→ **Your assignment**
Copy each line of the listing that includes "then".

===== Dataset records

-- ==== Sys2Proof/Machine/Transform.lean ====
section
/-!
DEFINITION. The transform engines and SEMS.DISARM (R148, R149, R189, R229, R323 to R327, R477).
-/
namespace Sys2Proof.Machine

/-! ## Engines and records (R323) -/

def State.xfm (s : State) (tile e : Nat) : Xfm := if e = 0 then (s.tile tile).xfm0 else (s.tile tile).xfm1
def State.setXfm (s : State) (tile e : Nat) (g : Xfm) : State :=
  let t := s.tile tile
  s.setTile tile (if e = 0 then { t with xfm0 := g } else { t with xfm1 := g })

/-- Groups of the tensor of a PLYSPLIT or PLYJOIN record. -/
def XfmOp.rowGroups (o : XfmOp) : Nat := (o.p0 * o.p1 + 15) / 16
/-- Its handles' widths. -/
def XfmOp.ws (o : XfmOp) : Nat := typeWidth o.src.type
def XfmOp.wd (o : XfmOp) : Nat := typeWidth o.dst.type

/-- Units and bytes a side covers from its offset (R324): of an element-unit handle its elements, else bytes. -/
def sideUnits (h : Handle) (elems bytes : Nat) : Nat := if elemUnit h.type then elems else bytes
/-- The unit counts of source and destination. -/
def XfmOp.units (o : XfmOp) : Nat × Nat :=
  match o.opc with
  | 0 => (768 * o.p0, o.p1)
  | 1 => (o.p1, 768 * o.p0)
  | 2 => (sideUnits o.src (o.p0 * o.p1) (o.p0 * o.p1 * o.ws / 8), sideUnits o.dst (o.p0 * o.p1) (o.p0 * o.p1 * o.wd / 8))
  | 3 => (2048 * o.p0, 768 * o.rowGroups)
  | 4 => (768 * o.rowGroups, 2048 * o.p0)
  | _ => (sideUnits o.src o.p0 ((o.p0 * o.ws + 7) / 8), sideUnits o.dst o.p0 ((o.p0 * o.wd + 7) / 8))

/-- First group of a PB side, and the bytes of S0 and the plies of `G` groups (R85, R324). -/
def firstGroup (h : Handle) (off : Int) : Nat := ((h.wstart + off) / 768).toNat
def rawSize (G q : Nat) : Nat := 16 + scaleSlab G + 192 * G * q

/-- The byte ranges past BASE a side covers. -/
def sideRanges (h : Handle) (off : Int) (units : Nat) : List (Nat × Nat) :=
  if units = 0 then []
  else if isPB h.type then
    let g := firstGroup h off
    let n := (units + 767) / 768
    (16 * g, 16 * n) :: (List.range (pbPlies h.type)).map (fun k => (scaleSlab h.groups + 192 * h.groups * k + 192 * g, 192 * n))
  else if elemUnit h.type then
    let b := ((h.wstart + off) * typeWidth h.type).toNat
    [(b / 8, (b % 8 + units * typeWidth h.type + 7) / 8)]
  else [((h.wstart + off).toNat, units)]
/-- The flat runs of a side. -/
def sideRuns (p : Place) (h : Handle) (hidx : Nat) (off : Int) (units : Nat) : List (Nat × Nat) :=
  (sideRanges h off units).map (fun r => (spaceAddr (h.view p hidx).place h.space (h.base + r.1), r.2))

/-- A byte window: a byte-unit handle (R324). -/
def byteWin (t : Nat) : Bool := !elemUnit t && !isPB t && decide (typeWidth t ≠ 0)
def rowType (t : Nat) : Bool := decide (t = 0) || decide (t = 1)
/-- A record that is wrong by itself: its OPC, SR in CAST, NB (R324). -/
def XfmOp.recordBad (o : XfmOp) : Bool :=
  decide (5 < o.opc) || (decide (o.opc = 5) && decide (o.mode % 8 = 5)) ||
    ((decide (o.opc = 3) || decide (o.opc = 4)) && (decide (o.p1 = 0) || decide (10 < o.p1)))
/-- The rules of R324 on types. -/
def XfmOp.formatBad (o : XfmOp) : Bool :=
  let st := o.src.type
  let dt := o.dst.type
  match o.opc with
  | 0 => !(isPB st && byteWin dt)
  | 1 => !(byteWin st && isPB dt)
  | 2 => !(decide (st = dt) && !isPB st && [8, 16, 32, 64].contains o.ws)
  | 3 => !(rowType st && isPB dt) || (decide (st = 0) && decide (4 < pbPlies dt))
  | 4 => !(isPB st && rowType dt) || (decide (dt = 0) && decide (4 < pbPlies st))
  | _ => isPB st || isPB dt || decide (o.ws = 0) || decide (o.wd = 0)

/-- The two sides' runs share a byte. -/
def XfmOp.overlaps (o : XfmOp) : Bool :=
  let u := o.units
  let d := sideRuns o.place o.dst o.didx o.doff u.2
  (sideRuns o.place o.src o.sidx o.soff u.1).any (fun a => d.any (fun b => decide (a.1 < b.1 + b.2) && decide (b.1 < a.1 + a.2)))

/-- A side reaches outside its window or memory (R200). -/
def State.sideOut (s : State) (h : Handle) (hidx : Nat) (off : Int) (units : Nat) : Bool :=
  decide (off < 0) || decide (off + units > h.bound) ||
    (sideRanges h off units).any (fun r => decide (spaceSize s (h.view s.cur hidx).place.tile h.space < h.base + r.1 + r.2))
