/-- R351, R411, R412, R423, R451, R452, R456, R459, R460, R462: the mailbox's requests end with their CODE and their effect; while
BUSY, and where no trusted path reaches the module, a request is ignored, and in recovery mode RECOVER and CLEARJ (the model's
choice, log 41) alone are served. The model's own: CANCEL stops the job at once, and what CLEARJ clears (log 47); the order of
the statuses of GROUP create, and 0 where the group to delete does not exist (log 48). -/
def Obligations.MailboxRequests : Prop :=
  ∀ (s : State), let body := requestBody s
    (∀ obs, MailboxServes s → ∃ u c d s1, exec (.launch obs) s = .next u ∧ s.launch body obs = (c, d, s1) ∧ RequestEnds s u (c % 256) ∧
      (ctxField body 0 4 ≠ 0x4B58494D → c = 1) ∧ (c ≠ 0 → u.seq = s.seq ∧ u.hub.job = s.hub.job) ∧
      (c = 0 → u.hub.job.isSome = true ∧ u.seq.running = true ∧ u.seq.pc = 0 ∧ u.module = obs.module % 64)) ∧
    (MailboxServes s → s.hub.job = none → ∃ u, exec .cancel s = .next u ∧ RequestEnds s u 1) ∧
    (∀ j, MailboxServes s → s.hub.job = some j → ∃ u, exec .cancel s = .next u ∧ RequestEnds s u 0 ∧ u.hub.job = none ∧ u.seq.running = false ∧
      ∀ t ∈ j.tiles, (u.tile t).walker.run = false) ∧
    (∀ write, s.requestReaches = true → s.hub.busy = false → let c := fwCheck s.hub.rollback body
      ∃ u, exec (.recover write) s = .next u ∧
        (if c ≠ 0 then RequestEnds s u c ∧ u.hub.flash = s.hub.flash
         else if write = .written then RequestEnds s u 0 ∧ u.hub.flash = body ∧ u.hub.torn = false ∧ u.turns = .due .moduleReset :: s.turns
         else if write = .failed then RequestEnds s u 4 ∧ u.hub.flash = s.hub.flash
         else u.hub.torn = true ∧ bitN u.hub.failed 2 = true ∧ u.turns = s.turns)) ∧
    (∀ others, MailboxServes s → let c := s.groupStatus body others
      ∃ u, exec (.groupCreate others) s = .next u ∧ RequestEnds s u c ∧ (others ≠ 0 → c ≠ 0) ∧
        (s.groups.any (fun e => decide (e.1 = ctxField body 0 1)) = true → c = 1) ∧ (c ≠ 0 → u.groups = s.groups) ∧
        (c = 0 → Tab.get ({} : CollGroup) (ctxField body 0 1) u.groups =
          { tslots := ctxField body 1 1
            ranks := (List.range (ctxField body 2 2)).map (fun r => (ctxField body (8 + 2 * r) 2 % 16, ctxField body (8 + 2 * r) 2 / 16 % 64)) })) ∧
    (MailboxServes s → let id := ctxField body 0 1
      let used := ∃ e ∈ s.tiles, ∃ o ∈ e.2.coll.ops, o.group = id
      (used → ∃ u, exec .groupDelete s = .next u ∧ RequestEnds s u 1 ∧ u.groups = s.groups) ∧
      (¬ used → ∃ u, exec .groupDelete s = .next u ∧ RequestEnds s u 0 ∧ u.groups = s.groups.filter (fun e => e.1 ≠ id))) ∧
    (MailboxServes s → ∃ u, exec .seccfg s = .next u ∧
      (if s.hub.sec.root ≠ [] ∧ Config.secSigned s.hub.sec.root body = false then RequestEnds s u 1 ∧ u.hub.sec = s.hub.sec
       else if Config.secOk body = false ∨ 16 < (Config.secAllowed body 1).length ∨ 16 < (Config.secAllowed body 2).length ∨
          16 < (Config.secAllowed body 3).length then RequestEnds s u 2 ∧ u.hub.sec = s.hub.sec
       else RequestEnds s u 0 ∧ u.hub.sec.root = Config.secRoot body ∧ u.hub.levels = u.hub.sec.levels ∧
        u.hub.sec.launchKey = Config.secLaunchKey body)) ∧
    (MailboxServes s → ∃ u, exec .logread s = .next u ∧ RequestEnds s u 0 ∧
      ∀ a, a < 0xC00000000000 + s.hub.mbaddr ∨ 0xC00000000000 + s.hub.mbaddr + s.hub.mblen ≤ a → u.mem.readByte a = s.mem.readByte a) ∧
    (s.requestReaches = true → s.hub.busy = false → ∃ u, exec .clearj s = .next u ∧ RequestEnds s u 0 ∧ u.hub.failed = 0 ∧ u.hub.badCores = [] ∧ u.mem = s.mem ∧
      (∀ e ∈ u.hub.journal, e.2.state = 2) ∧ (∀ e ∈ u.hub.lastBoot, e.2.state = 2) ∧
      ∀ e ∈ s.hub.journal, e.2.state = 2 → e ∈ u.hub.journal) ∧
    (∀ op, op = 0 ∨ 8 < op → MailboxServes s → ∃ u, exec (.mbcmdInvalid op) s = .next u ∧ RequestEnds s u 255) ∧
    (∀ i, (∃ obs, i = .launch obs) ∨ i = .cancel ∨ (∃ a, i = .groupCreate a) ∨ i = .groupDelete ∨ i = .seccfg ∨ i = .logread ∨ i = .clearj →
      (s.hub.busy = true ∨ s.requestReaches = false → exec i s = .next s) ∧
      (s.requestReaches = true → s.hub.busy = false → s.hub.recovery = true → i ≠ .clearj → ∃ u, exec i s = .next u ∧ RequestEnds s u 255 ∧ u.mem = s.mem))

==========

→ **Solution**
def State.xfm (s : State) (tile e : Nat) : Xfm := if e = 0 then (s.tile tile).xfm0 else (s.tile tile).xfm1
  s.setTile tile (if e = 0 then { t with xfm0 := g } else { t with xfm1 := g })
def sideUnits (h : Handle) (elems bytes : Nat) : Nat := if elemUnit h.type then elems else bytes
  if units = 0 then []
  else if isPB h.type then
  else if elemUnit h.type then
        (if c ≠ 0 then RequestEnds s u c ∧ u.hub.flash = s.hub.flash
         else if write = .written then RequestEnds s u 0 ∧ u.hub.flash = body ∧ u.hub.torn = false ∧ u.turns = .due .moduleReset :: s.turns
         else if write = .failed then RequestEnds s u 4 ∧ u.hub.flash = s.hub.flash
      (if s.hub.sec.root ≠ [] ∧ Config.secSigned s.hub.sec.root body = false then RequestEnds s u 1 ∧ u.hub.sec = s.hub.sec
          16 < (Config.secAllowed body 3).length then RequestEnds s u 2 ∧ u.hub.sec = s.hub.sec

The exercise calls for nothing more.